Anteprima NON FU L’AMORE
5 Novembre 2024

La via spirituale di Giuni Russo
A vent’anni dall'addio o arrivederci

• Art a part of culture

Nella notte tra il 13 e il 14 settembre del 2004 si spegneva la voce più umana e metafisica del panorama musicale italiano, perla rara a lungo sminuita dall’industria discografica e infine riscattata dalla verità spirituale. Forse una delle tortore amorose, umili e fedeli, sottratte da San Francesco alle mani crudeli dei mercanti e rimaste con i frati finché non avevano avuto licenza di partire.

Son comparsi fiori sulla terra
viene il tempo di cantare,
già s’ode la voce della tortora nell’aria
(Cantico dei Cantici, Scena seconda, 12)

Narra Ovidio nelle Metamorfosi che era stata Giunone a condannare Eco a poter ripetere solo le ultime parole pronunciate dagli altri, per punirla dei discorsi con cui le aveva impedito di coglier sul fatto Giove consentendo alle amanti di fuggire. Innamoratasi di Narciso, la ninfa aveva osato farsi udire nascosta nel verde, ma uscita allo scoperto il giovinetto, prima incuriosito, l’aveva disdegnata ed ella si era ritirata in boschi e antri solitari, consumandosi sino a ridursi alla sola voce da tutti udita ovunque.

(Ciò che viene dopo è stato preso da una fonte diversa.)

-- ==== Sys2Proof/Certificates/Slice0/Obligations.lean ====
section
/-! DEFINITION. The statements for the provers: what each command of the 7640 does, as the rules of spec/ give it, what it leaves as it
was, and the laws that every step keeps. In each, `s` is the state the command finds and `u` the yard it leaves; `State.settle` is what
the changes of an event still owe the yard (R72, R122, R93, R157, R85, R82, R98, R30, R40), and with no marks set it changes nothing. -/

open Sys2Proof Sys2Proof.Machine

-- The step.

/-- A step takes the command at the front of the queue and carries it out with the rest of the queue (log 29). -/
def Obligations.StepRunsTheFrontCommand : Prop :=
  ∀ (c : Instr) (rest : List Instr) (s : State), step { s with pending := c :: rest } = exec c { s with pending := rest }

/-- With no command waiting a second of the internal time base passes (log 2, the model's choice): the Yard Clock counts by R180; without a
timer that expires in that second every running counter goes one second on and nothing else changes. Each timer that reaches its limit in
the second expires in it, the counters one second on: the ageing timers of the waiting NORMAL trucks in ascending order of arrival sequence,
then the task timers in creation order, then the silence timers in loader order (logs 3 and 46, the model's choice). An ageing timer makes
its truck a promoted EXPRESS truck, which moves in the queue, and admission is judged (R80); a task timer revokes an ISSUED task with
TASK_TIMEOUT set, or sets TASK_OVERDUE for a LIFTED one (R139), whose elapsed seconds then stay at its timeout (log 53, the model's choice);
a silence timer stops, and a LINKED loader becomes SILENT with LOADER_LOST set and, if it was up, goes down (R142, R145). Without the main
supply nothing happens. -/
def Obligations.IdleStepIsOneSecond : Prop :=
  ∀ s : State,
    (s.pending = [] → s.supply = false → step s = .next s) ∧
    (s.pending = [] → s.supply = true →
      ∃ t, step s = .next t ∧ s.Unasked t ∧
        t.clock =
          (if s.clock.phase + 1 < 60 then ⟨s.clock.minute, s.clock.stale, s.clock.phase + 1⟩
            else ⟨s.clock.minute + 1, s.clock.stale, 0⟩) ∧
        ((∀ e ∈ s.trucks, e.2.state = .waiting → e.2.express = true ∨ min Config.top32 (e.2.waiting + 1) < s.ageLimit * 60) →
          (∀ k ∈ s.tasks, ∀ m, k.timer = some m → m.elapsed + 1 < m.timeout ∨ m.timeout ≤ m.elapsed) →
          (∀ n e, n < 8 → (s.loader n).silence = some e → e + 1 < s.silenceLimit) →
          t.yard = State.yard { s with
            clock := t.clock
            trucks := s.trucks.map (fun (e : Nat × Truck) =>
              (e.1, if e.2.state = .waiting then { e.2 with waiting := min Config.top32 (e.2.waiting + 1) } else e.2))
            tasks := s.tasks.map (fun (k : Sys2Proof.Machine.Task) =>
              { k with timer := k.timer.map (fun m => if m.timeout ≤ m.elapsed then m else ⟨m.elapsed + 1, m.timeout⟩) })
            loaders := s.loaders.map (fun (e : Nat × Loader) => (e.1, { e.2 with silence := e.2.silence.map (· + 1) })) }) ∧
        (let counted : State := { s with
          clock := t.clock
          trucks := s.trucks.map (fun (e : Nat × Truck) =>
            (e.1, if e.2.state = .waiting then { e.2 with waiting := min Config.top32 (e.2.waiting + 1) } else e.2))
          tasks := s.tasks.map (fun (k : Sys2Proof.Machine.Task) =>
            { k with timer := k.timer.map (fun m => if m.timeout ≤ m.elapsed + 1 then m else ⟨m.elapsed + 1, m.timeout⟩) })
          loaders := s.loaders.map (fun (e : Nat × Loader) => (e.1, { e.2 with silence := e.2.silence.map (· + 1) }))
          marks := {} }
        let due : List Nat := (s.tasks.filter (fun k =>
          k.timer.any (fun m => decide (m.elapsed < m.timeout) && decide (m.timeout ≤ m.elapsed + 1)))).map (·.id)
        let late : List Nat := (List.range 8).filter (fun n => (s.loader n).silence.any (fun e => decide (s.silenceLimit ≤ e + 1)))
        Tab.wf 24 s.trucks = true →
          ∃ aged : List Nat,
            (∀ j, j ∈ aged ↔ ∃ r, s.truck? j = some r ∧ r.state = .waiting ∧ r.express = false ∧
              s.ageLimit * 60 ≤ min Config.top32 (r.waiting + 1)) ∧
            aged.Pairwise (fun a b => ∀ x y, s.truck? a = some x → s.truck? b = some y →
              x.arrivalSeq < y.arrivalSeq ∨ (x.arrivalSeq = y.arrivalSeq ∧ a < b)) ∧
            t.yard = State.yard (late.foldl (fun v n => v.event (fun x => x.silenceExpires n))
              (due.foldl (fun v id => v.event (fun x => x.taskExpires id))
                (aged.foldl (fun v j => v.event (fun x => x.promote j)) counted))))) ∧
    (∀ j r, s.truck? j = some r → r.state = .waiting → r.express = false →
      let r' : Truck := { r with express := true, promoted := true, waiting := max r.waiting (s.ageLimit * 60) }
      s.event (fun x => x.promote j) = State.settle { s with
        trucks := Tab.put s.trucks j r'
        waiting := insertWaiting (Tab.put s.trucks j r') j r' (s.waiting.filter (fun i => !(i == j)))
        marks := { lanes := true } }) ∧
    (∀ id k m, s.task? id = some k → k.timer = some m → m.elapsed < m.timeout →
      (k.state = .issued → s.event (fun x => x.taskExpires id) = { s with
        tasks := s.tasks.map (fun j => if j.id = id then { j with state := .queued, timer := none } else j)
        loaders := Tab.putD Loader.initial s.loaders k.loader
          { s.loader k.loader with current := none, previous := some ⟨id, .revoked⟩ }
        flags := s.flags ||| 0x0020#16
        marks := {} }) ∧
      (k.state = .lifted → s.event (fun x => x.taskExpires id) = { s with
        tasks := s.tasks.map (fun j => if j.id = id then { j with timer := some ⟨m.timeout, m.timeout⟩ } else j)
        flags := s.flags ||| 0x0040#16
        marks := {} })) ∧
    (∀ n e, (s.loader n).silence = some e →
      let r := s.loader n
      let silent : State := { s with
        loaders := Tab.putD Loader.initial s.loaders n { r with linked := false, silence := none }
        flags := s.flags ||| 0x0080#16
        marks := {} }
      let moved (k : Sys2Proof.Machine.Task) : Sys2Proof.Machine.Task :=
        if (k.state = .queued ∨ k.state = .waitSpace) ∧ k.loader = n ∧ (silent.effective (silent.servingLoader k.zone)).up = true then
          { k with loader := silent.servingLoader k.zone }
        else k
      (r.linked = false → s.event (fun x => x.silenceExpires n) = { s with
        loaders := Tab.putD Loader.initial s.loaders n { r with silence := none }, marks := {} }) ∧
      (r.linked = true → r.mode = .offline → s.event (fun x => x.silenceExpires n) = silent) ∧
      (r.linked = true → r.mode ≠ .offline →
        ((∀ k, r.current.bind s.task? = some k → k.state ≠ .issued) →
          s.event (fun x => x.silenceExpires n) = { silent with tasks := s.tasks.map moved }) ∧
        (∀ k, r.current.bind s.task? = some k → k.state = .issued → k.loader = n →
          s.event (fun x => x.silenceExpires n) = { silent with
            loaders := Tab.putD Loader.initial s.loaders n
              { r with linked := false, silence := none, current := none, previous := some ⟨k.id, .revoked⟩ }
            tasks := (s.tasks.map (fun j => if j.id = k.id then { j with state := .queued, timer := none } else j)).map moved })))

Che rapporto c’è tra il mito riplasmato dal poeta e la storia di Giuni Russo, al secolo Giuseppa Romeo, al di là del primato assoluto della vocalità? Probabilmente un vissuto di insufficiente attenzione patito nell’infanzia da parte di mamma Rosa, all’atto della sua nascita prossima ai quarant’anni, gravata dalle incombenze domestiche in una dimora sempre affollata di gente.
Tanto che della piccola si era occupata la sorellina Anna, morta però per meningite fulminante quando lei aveva quattordici mesi. Da quel momento il ruolo di sorvegliante era toccato alla sorella adolescente, che le cuciva i vestiti e non esitava a pungerle la lingua con lo spillo se parlava in modo scorretto. Una mancanza di adeguata considerazione che si è ripetuta, guarda caso, durante la carriera.

Penultima di dieci figli, Giuni conserva della genitrice soprattutto la memoria della dote canora, quella bella voce spontanea di soprano con cui accompagnava la giornata facendo risuonare la casa di musica, soprattutto arie napoletane, o si esibiva su richiesta altrui.
Non sorprende allora che abbia recuperato nel percorso artistico il miglior repertorio partenopeo, perché in qualche modo aveva sin dal principio fatto eco alla mamma cantante improvvisata, che cercava nei motivi sentimentali e patetici attimi di libertà dall’angustia quotidiana. E a sua volta ha trasformato una sofferenza taciuta e incompresa in nostalgia sonora dell’amore, ritrovando così la madre “lontana e perduta” al pari della patria per gli emigranti.

La vaghezza di sguardo e di pensiero in famiglia risalta nell’incertezza sulla data di nascita, che infastidiva Giuni in quanto indice di “stonatura” tipicamente siciliana, collocando una nota stonata nel suo venire al mondo: per l’anagrafe di Palermo era il 7 settembre 1951, per i genitori il 10, sul certificato di battesimo il 6 (una scoperta fatta quattro decenni dopo).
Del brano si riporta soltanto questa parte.